DRL-STAF: A Deep Reinforcement Learning Framework for State-Aware Forecasting of Complex Multivariate Hidden Markov Processes

TL;DR

DRL-STAF is a novel deep reinforcement learning framework that jointly predicts observations and estimates hidden states in complex multivariate hidden Markov processes, improving accuracy and interpretability.

Contribution

It introduces a flexible, scalable approach combining deep neural networks and reinforcement learning to model nonlinear emissions and hidden states without predefined transition structures.

Findings

DRL-STAF outperforms traditional HMMs and deep learning models in predictive accuracy.
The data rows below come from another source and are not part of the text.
/-- A kernel sample not at HALT 1 s of the Primary's Strata time after its capture traps (Table 7.5, cause 4; R473). -/
def kernelLateAt (cid : Nat) (s : State) : State :=
  match capOf s cid with
  | none => s
  | some c =>
    if classOf c.kind ≠ 2 ∨ clockRuns s = false then s
    else if c.stage = 4 then endKernel c.hub cid c { ((c.susp.map (·.1)).getD {}) with status := .trapped 4 } s
    else
      match cellWith s cid with
      | none => s
      | some key =>
        let k := (((cellOf s key).work).map (·.k)).getD {}
        if c.stage ≠ 5 ∨ k.status ≠ .running then s
        else decideCell key (endKernel (cellHub key) cid c { k with status := .trapped 4 } (modCell key (fun x => { x with work := none }) s))

/-- A verdict reaches its warden, once a hub serves with a quorum (R158, R161). -/
def verdictAt (p cid : Nat) (s : State) : State :=
  match serving s with
  | none => s
  | some h =>
    if !(hasQuorum s h && inFlight (.verdict p cid) s) then s
    else
      let s1 := recv (.verdict p cid) s
      match capOf s1 cid with
      | none => s1
      | some c =>
        let v := tget [] s1.tst.verdicts cid
        let s2 := freeCap cid (modTst (fun t => { t with verdicts := tdel t.verdicts cid }) s1)
        if classOf c.kind = 0 then settleReport p (giveVerdict p cid v (some c) false s2) else s2

/-- 10 ms have passed since the disagreement reached the Primary (R156); suspended where the capture was incomplete at a halt (R389). -/
def arbitrationLimitAt (p tid e : Nat) (s : State) : State :=
  if clockRuns s = false then s
  else
    match (war s p).triages.find? (fun t => decide (t.tid = tid) && decide (t.epoch = e) && !t.limit) with
    | none => s
    | some t =>
      if t.verd.isSome then settleReport p (giveVerdict p t.cid [] none true s)
      else if isHalted s p && decide (t.cid ∈ (war s p).haltCaps) then s
      else
        let c : Capture := (capOf s t.cid).getD { kind := t.kind, epoch := e, site := if t.kind = 2 then engineSite p t.o else coreSite p t.o }
        let s1 := abandonCap t.cid (noVerdictEv t.cid c 6 s)
        settleReport p (giveVerdict p t.cid [{ code := 2, cause := 6 }] none true (if c.stage < 3 then releaseS p c s1 else s1))

/-! ### Cell self-check (R144, R168, R223) -/

def keySite (key : Nat) : Nat := cellSite (cellHub key) (key % 16)

/-- A cell is withdrawn: Quarantined, KIND 13. -/
def cellOut (key cause : Nat) (s : State) : State :=
  let site := keySite key
  addEntry site 13 2 4 false
    (raise (fromSrc 2 (evAt evTstoneCellOut site [(4, site), (1, cause)])) (modCell key (fun x => { x with state := 4, kat := 0 }) s))

/-- A lane's residue disagrees: the sample starts again on another cell, and the cell is tested or withdrawn. -/
def cellCheckAt (key lane : Nat) (s : State) : State :=
  match (cellOf s key).work with
  | none => s
  | some w =>
    let t := now s
    let l := ((cellOf s key).disagree.filter (fun x => decide (t < x + 86400000000000))) ++ [t]
    let s1 := raise (fromSrc 2 (evAt evTstoneCellCheck (keySite key) [(4, keySite key), (4, w.cid), (2, lane), (4, l.length)]))
      (modCell key (fun x => { x with work := none, disagree := l, kat := 1 }) (modCap w.cid (fun c => { c with stage := 4, susp := none, notCell := some key }) s))
    let s2 := if 3 ≤ l.length then cellOut key 2 s1 else s1
    offerCells (cellHub key) (noteWait (cellHub key) s2)

/-- The known-answer test of a cell ends. -/
def katDoneAt (key : Nat) (pass : Bool) (s : State) : State :=
  let site := keySite key
  let done := fun (st res : Nat) (s : State) =>
    finish 0x0704 site stDone [BitVec.ofNat 8 st] (raise (evAt evRestore site [(4, site), (1, res), (1, st)]) s)
  match (cellOf s key).kat with
  | 1 => if pass then decideCell key (modCell key (fun x => { x with kat := 0 }) s) else cellOut key 1 s
  | 2 =>
    if pass then decideCell key (done stInService 1 (removeEntry site (modCell key (fun x => { x with kat := 0, state := 0, disagree := [] }) s)))
    else
      done stRetired 2 (retireEntry site rcRestore (raise (fromSrc 2 (evAt evTstoneCellOut site [(4, site), (1, 1)]))
        (modCell key (fun x => { x with kat := 0, state := 5 }) s)))
  | _ => s

/-! ### A hub's cells and store are lost (R161) -/

/-- A hub's copy of an arbitration capture is lost: the sample runs from the other hub's, and ends in no verdict where the other hub holds
none (R156, R161). -/
def copyLost (h : HubId) (cid : Nat) (s : State) : State :=
  match capOf s cid with
  | none => s
  | some c =>
    if c.hub ≠ h then modCap cid (fun c => { c with copy2 := none }) s
    else
      match c.copy2 with
      | some b => modCap cid (fun c => { c with hub := other h, body := b, copy2 := none }) s
      | none => if c.stage = 4 then endUnjudged (other h) cid c 5 s else modCap cid (fun c => { c with hub := other h }) s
It effectively estimates hidden states in complex multivariate processes.

The framework reduces the state-space explosion problem in multivariate HMMs.

Abstract

Forecasting multivariate hidden Markov processes is challenging due to nonlinear and nonstationary observations, latent state transitions, and cross-sequence dependencies. While deep learning methods achieve strong predictive accuracy, they typically lack explicit state modeling, whereas Hidden Markov Models (HMMs) provide interpretable latent states but struggle with complex nonlinear emissions and scalability. To address these limitations, we propose DRL-STAF, a Deep Reinforcement Learning based STate-Aware Forecasting framework that jointly predicts next-step observations and estimates the corresponding hidden states for complex multivariate hidden Markov processes. Specifically, DRL-STAF models complex nonlinear emissions using deep neural networks and estimates discrete hidden states using reinforcement learning, reducing the reliance on predefined transition structures and enabling flexible adaptation to diverse temporal dynamics. In particular, DRL-STAF mitigates the state-space explosion encountered by typical multivariate HMM-based methods. Extensive experiments demonstrate that DRL-STAF outperforms HMM variants, standalone deep learning models, and existing DL-HMM hybrids in most cases, while also providing reliable hidden-state estimates.